В ногах химическая грелка.
Хорошо.
Он их еще в столице себе наделал, когда страдал от отвратительного отопления в доходных домах. Себе он выбрал еще неплохой. Однако зимой в Питере сочетание сырости, мороза и пронизывающего ветра порождали массу курьезов. И остро требовалась грелки.
Большинство пользовались водяными.
Ну а что? Дешево и просто.
Но уж больно часто они остывали, да и бегать на кухню за горячей водой было не всегда возможно. Особенно ночью. Вот он и решил немного помудрить.
У жестянщиков заказал паяный корпус в виде небольшого цилиндра. Дно двойное с дюймовым воздушным зазором. По-хорошему бы откачать из этого зазора воздух, но не до жиру. Внутрь корпуса помещался керамический горшок с толстыми стенками. В тот же дюйм. Сверху — такая же крышечка. Причем не притертая. А поверх — еще и жестяная с небольшими отверстиями поверху, чтобы избыток газовых выходил.
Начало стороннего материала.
/-- One vector for each variant. -/
theorem witness_UnpopulatedDestinationIsZero :
    (∃ t, step (completing false 28 vH1) = .next t ∧ t.valid = true ∧ t.res.addrVariant = 0#3) ∧
    (∃ t, step (completing false 25 vH2) = .next t ∧ t.valid = true ∧ t.res.addrVariant = 1#3) ∧
    (∃ t, step (completing false 30 vH3) = .next t ∧ t.valid = true ∧ t.res.addrVariant = 2#3) ∧
    (∃ t, step (completing false 34 vH4) = .next t ∧ t.valid = true ∧ t.res.addrVariant = 3#3) ∧
    (∃ t, step (completing false 38 vH5) = .next t ∧ t.valid = true ∧ t.res.addrVariant = 4#3) :=
  ⟨⟨_, rfl, rfl, by decide⟩, ⟨_, rfl, rfl, by decide⟩, ⟨_, rfl, rfl, by decide⟩, ⟨_, rfl, rfl, by decide⟩, _, rfl, rfl,
    by decide⟩

theorem witness_PayloadIsTheRest : Completing (completing true 38 vH5) ∧
    ∃ t, step (completing true 38 vH5) = .next t ∧ t.valid = true := ⟨by decide, _, rfl, rfl⟩

/-- A buffer that differs beyond `N`. -/
theorem witness_DecodeReadsOnlyItsDatagram : Completing (completing false 26 vH1) ∧
    ∀ a, a < min (completing false 26 vH1).n.toNat 37 →
      bufByte { completing false 26 vH1 with buf := memImage 0 (vH1.take 26 ++ [0xFF, 0xEE]) } a =
        bufByte (completing false 26 vH1) a := by decide

/-- A buffer with another declared length. -/
theorem witness_DeclaredLengthNotChecked : Completing (completing false 26 vH1) ∧
    ∀ a, 2 ≤ a →
      bufByte { completing false 26 vH1 with buf := memStore (memImage 0 vH1) 0 0xFF } a =
        bufByte (completing false 26 vH1) a := by
  refine ⟨by decide, fun a ha => ?_⟩
  have h : memLookup (memStore (memImage 0 vH1) 0 0xFF) a = memLookup (memImage 0 vH1) a := by
    show (if a = 0 then _ else _) = (if a = 0 then _ else _)
    rw [if_neg (by omega), if_neg (by omega)]
  exact congrArg (fun o => Option.getD o (Config.powerUpByte a)) h

theorem witness_CompatChangesOnlyDomainAndPayload :
    (∃ r, decodePacket { (idle vH5).params with af3SourceCompat := false } 38 (bufByte (idle vH5)) = .ok r ∧ r.hdrAddrfmt = 3#2) ∧
    (∃ r, decodePacket { (idle vH5).params with af3SourceCompat := true } 38 (bufByte (idle vH5)) = .ok r) ∧
    (∃ r, decodePacket { (idle vH4).params with af3SourceCompat := true } 34 (bufByte (idle vH4)) = .ok r ∧ r.hdrAddrfmt ≠ 3#2) :=
  ⟨⟨_, rfl, by decide⟩, ⟨_, rfl⟩, _, rfl, by decide⟩

/-- A datagram outside address-format 3, and V-H5 (`DOMAIN_LEN` 6) at both ends of each range of `N`. -/
theorem witness_CompatSettingAtCompletion :
    (Completing (completing false 28 vH1) ∧ (bufByte (completing false 28 vH1) 21).extractLsb' 2 2 ≠ 3#2) ∧
    (∀ n ∈ [0, 30, 31, 36, 37, 38], Completing (completing false n vH5) ∧ (completing false n vH5).n.toNat = n ∧
      (bufByte (completing false n vH5) 21).extractLsb' 2 2 = 3#2) ∧
    dlen ((bufByte (completing false 37 vH5) 21).extractLsb' 0 2) = 6 := by decide

theorem witness_BufferChangesOnlyByWrite :
    ∃ t, step (driving (writePorts 20 0) (idle vH1)) = .next t ∧ bufByte t 20 ≠ bufByte (driving (writePorts 20 0) (idle vH1)) 20 :=
  ⟨_, rfl, by decide⟩

theorem witness_ParametersNeverChange : ∃ t, step (driving (startPorts 28) (idle vH1)) = .next t := ⟨_, rfl⟩

/-- A completing step from `withFetchWord` runs the placed selector, and a placed command word is accepted. -/
theorem test_withFetchWord_selector :
    seen (State.reset.withFetchWord 16 0x2A85) (fun t => (t.valid, t.res.addrVariant, t.res.domainLen, t.res.hdrPdufmt)) =
      some (true, 2, 3, 2) := by decide
theorem test_withFetchWord_decode : seen (State.reset.withFetchWord 8 2) (fun t => (t.busy, t.n)) = some (true, 0) := by decide

end Sys2Proof.Tests
end

/-! Proofs of the statements of 10_state.md: what `State.reset` holds (O2), that the parameters are constant (O50), and that the
order of a datagram's three rows is not observable (O12). -/

namespace Sys2Proof.Machine

/-! ### The state after reset -/

/-- Settles O2. Each register by its definition; the latency is a successor, whatever the free value is. -/
theorem resetStateRegisters : Obligations.ResetStateRegisters :=
  ⟨rfl, rfl, rfl, rfl, rfl, rfl, rfl, rfl, rfl, Nat.succ_pos Config.decodeLatencyLessOne⟩

/-! ### Sequencing -/

/-- A sequence answers a next state exactly when both of its parts do. -/
theorem andThen_eq_next {o : Host.Outcome State Fault Refusal} {g : State → Host.Outcome State Fault Refusal} {t : State} :
    andThen o g = .next t ↔ ∃ u, o = .next u ∧ g u = .next t := by
  cases o <;> simp [andThen]
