-- ==== Sys2Proof/Syntax.lean ====
section
/-! DEFINITION. The instructions of spec/opcode_table.json, one constructor per row (30_encoding.md R79, R87), and their
operand types. The operand restrictions of the source ("Register pair rp = SP may not be specified" under PUSH and POP,
"only register pairs rp = B ... or rp = D" under LDAX and STAX: 70_reset_and_hazards.md R279, R280) are types of their own,
so that an operand no encoding can name cannot be built. -/

namespace Sys2Proof

/-- The seven 8-bit registers (10_state.md R21). Code 110 is not a register: it selects memory and has rows of its own
(30_encoding.md R73). -/
inductive Reg where
  | b | c | d | e | h | l | a
deriving DecidableEq, Repr

/-- The register pairs of `LXI`, `INX`, `DCX`, `DAD` (10_state.md R22): B-C, D-E, H-L and SP. -/
inductive Pair where
  | bc | de | hl | sp
deriving DecidableEq, Repr

/-- The pairs `PUSH rp` and `POP rp` take (44_stack_io_control.md R201, R203); PSW has rows of its own. -/
inductive StackPair where
  | bc | de | hl
deriving DecidableEq, Repr

/-- The pairs `LDAX` and `STAX` take (30_encoding.md R86). -/
inductive IndexPair where
  | bc | de
deriving DecidableEq, Repr

/-- The eight conditions of 43_branch.md R180, in the order of their codes. -/
inductive Cond where
  | nz | z | nc | c | po | pe | p | m
deriving DecidableEq, Repr

/-- The instructions, in the order of spec/opcode_table.json. `addr` and 16-bit `data` are byte 3 :: byte 2 (30_encoding.md
R76); `n` is the field NNN of `RST`. The last ten are the first bytes the source gives no instruction (R80). -/
inductive Instr where
  /-- `MOV r1,r2`, R101 -/
  | movRR (r1 : Reg) (r2 : Reg)
  /-- `MOV r,M`, R102 -/
  | movRM (r : Reg)
  /-- `MOV M,r`, R103 -/
  | movMR (r : Reg)
  /-- `MVI r,data`, R104 -/
  | mviR (r : Reg) (data : Byte)
  /-- `MVI M,data`, R105 -/
  | mviM (data : Byte)
  /-- `LXI rp,data16`, R106 -/
  | lxi (rp : Pair) (data : Word)
  /-- `LDA addr`, R107 -/
  | lda (addr : Word)
  /-- `STA addr`, R108 -/
  | sta (addr : Word)
  /-- `LHLD addr`, R109 -/
  | lhld (addr : Word)
  /-- `SHLD addr`, R110 -/
  | shld (addr : Word)
  /-- `LDAX rp`, R111 -/
  | ldax (rp : IndexPair)
  /-- `STAX rp`, R112 -/
  | stax (rp : IndexPair)
  /-- `XCHG`, R113 -/
  | xchg
  /-- `ADD r`, R121 -/
  | addR (r : Reg)
  /-- `ADD M`, R122 -/
  | addM
  /-- `ADI data`, R123 -/
  | adi (data : Byte)
  /-- `ADC r`, R124 -/
  | adcR (r : Reg)
  /-- `ADC M`, R125 -/
  | adcM
  /-- `ACI data`, R126 -/
  | aci (data : Byte)
  /-- `SUB r`, R127 -/
  | subR (r : Reg)
  /-- `SUB M`, R128 -/
  | subM
  /-- `SUI data`, R129 -/
  | sui (data : Byte)
  /-- `SBB r`, R130 -/
  | sbbR (r : Reg)
  /-- `SBB M`, R131 -/
  | sbbM
  /-- `SBI data`, R132 -/
  | sbi (data : Byte)
  /-- `INR r`, R133 -/
  | inrR (r : Reg)
  /-- `INR M`, R134 -/
  | inrM
  /-- `DCR r`, R135 -/
  | dcrR (r : Reg)
  /-- `DCR M`, R136 -/
  | dcrM
  /-- `INX rp`, R137 -/
  | inx (rp : Pair)
  /-- `DCX rp`, R138 -/
  | dcx (rp : Pair)
  /-- `DAD rp`, R139 -/
  | dad (rp : Pair)
  /-- `DAA`, R140 -/
  | daa
  /-- `ANA r`, R152 -/
  | anaR (r : Reg)
  /-- `ANA M`, R153 -/
  | anaM
  /-- `ANI data`, R154 -/
  | ani (data : Byte)
  /-- `XRA r`, R155 -/
  | xraR (r : Reg)
  /-- `XRA M`, R156 -/
  | xraM
  /-- `XRI data`, R157 -/
  | xri (data : Byte)
  /-- `ORA r`, R158 -/
  | oraR (r : Reg)
  /-- `ORA M`, R159 -/
  | oraM
  /-- `ORI data`, R160 -/
  | ori (data : Byte)
  /-- `CMP r`, R161 -/
  | cmpR (r : Reg)
  /-- `CMP M`, R162 -/
  | cmpM
  /-- `CPI data`, R163 -/
  | cpi (data : Byte)
  /-- `RLC`, R164 -/
  | rlc
  /-- `RRC`, R165 -/
  | rrc
  /-- `RAL`, R166 -/
  | ral
  /-- `RAR`, R167 -/
  | rar
  /-- `CMA`, R168 -/
  | cma
  /-- `CMC`, R169 -/
  | cmc
  /-- `STC`, R170 -/
  | stc
  /-- `JMP addr`, R182 -/
  | jmp (addr : Word)
  /-- `JNZ addr`, R183 -/
  | jnz (addr : Word)
  /-- `JZ addr`, R183 -/
  | jz (addr : Word)
  /-- `JNC addr`, R183 -/
  | jnc (addr : Word)
  /-- `JC addr`, R183 -/
  | jc (addr : Word)
  /-- `JPO addr`, R183 -/
  | jpo (addr : Word)
  /-- `JPE addr`, R183 -/
  | jpe (addr : Word)
  /-- `JP addr`, R183 -/
  | jp (addr : Word)
  /-- `JM addr`, R183 -/
  | jm (addr : Word)
  /-- `CALL addr`, R184 -/
  | call (addr : Word)
  /-- `CNZ addr`, R185 -/
  | cnz (addr : Word)
  /-- `CZ addr`, R185 -/
  | cz (addr : Word)
  /-- `CNC addr`, R185 -/
  | cnc (addr : Word)
  /-- `CC addr`, R185 -/
  | cc (addr : Word)
  /-- `CPO addr`, R185 -/
  | cpo (addr : Word)
  /-- `CPE addr`, R185 -/
  | cpe (addr : Word)
  /-- `CP addr`, R185 -/
  | cp (addr : Word)
  /-- `CM addr`, R185 -/
  | cm (addr : Word)
  /-- `RET`, R186 -/
  | ret
  /-- `RNZ`, R187 -/
  | rnz
  /-- `RZ`, R187 -/
  | rz
  /-- `RNC`, R187 -/
  | rnc
  /-- `RC`, R187 -/
  | rc
  /-- `RPO`, R187 -/
  | rpo
  /-- `RPE`, R187 -/
  | rpe
  /-- `RP`, R187 -/
  | rp
  /-- `RM`, R187 -/
  | rm
  /-- `RST n`, R188 -/
  | rst (n : BitVec 3)
  /-- `PCHL`, R189 -/
  | pchl
  /-- `PUSH rp`, R201 -/
  | push (rp : StackPair)
  /-- `PUSH PSW`, R202 -/
  | pushPsw
  /-- `POP rp`, R203 -/
  | pop (rp : StackPair)
  /-- `POP PSW`, R204 -/
  | popPsw
  /-- `XTHL`, R205 -/
  | xthl
  /-- `SPHL`, R206 -/
  | sphl
  /-- `IN port`, R207 -/
  | inPort (port : Byte)
  /-- `OUT port`, R208 -/
  | outPort (port : Byte)
  /-- `EI`, R209 -/
  | ei
  /-- `DI`, R210 -/
  | di
  /-- `HLT`, R211 -/
  | hlt
  /-- `NOP`, R212 -/
  | nop
  /-- `RIM`, R213 -/
  | rim
  /-- `SIM`, R214 -/
  | sim
  /-- `(undefined 08H)`, R80 -/
  | undef08
  /-- `(undefined 10H)`, R80 -/
  | undef10
  /-- `(undefined 18H)`, R80 -/
  | undef18
  /-- `(undefined 28H)`, R80 -/
  | undef28
  /-- `(undefined 38H)`, R80 -/
  | undef38
  /-- `(undefined CBH)`, R80 -/
  | undefCB
  /-- `(undefined D9H)`, R80 -/
  | undefD9
  /-- `(undefined DDH)`, R80 -/
  | undefDD
  /-- `(undefined EDH)`, R80 -/
  | undefED
  /-- `(undefined FDH)`, R80 -/
  | undefFD
deriving DecidableEq, Repr

end Sys2Proof
end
Работало это все довольно просто.
Брался малый жестяной контейнер. В него наливалась вода и кидалась подходящая партия негашеной извести[1]. Тепла известь выделяла примерно в пятнадцать раз меньше, чем при сгорании такого же количества сухих дров. Но, сжигать ничего не требовалось. Из-за чего установка получалась вполне себе компактная, как и расходник для нее — оксид кальция. Которые еще и пополнять можно было в пути.
Так что такая грелка стояла в ногах у Льва, закрытая меховым кожухом. И у кучера. Причем у всей их кавалькады. Имелся, конечно, определенный риск. Но для взрослых, трезвых и адекватных людей совершенно несущественный…
Разговор с императором все же состоялся.
И не один.
Поначалу скорее формальный.
Николай Павлович, как Лев и предполагал, до крайности не любил нарушение субординации и своеволие. Умствования тоже. Но случился эксцесс, который если не все, то почти все переменил.
— Вы, говорят, песню сочинили, — произнес тогда император.
— Для нижегородцев?
— Для них. — кивнул он. — А можете сочинить для меня?
— Кхм… — чуть не подавился Леонтий Васильевич. Да и остальные как-то притихли. А обед тот был в семейном кругу, куда и Дубельта позвали только как некую подстраховку на случай, если этот молодой граф начнет чудить.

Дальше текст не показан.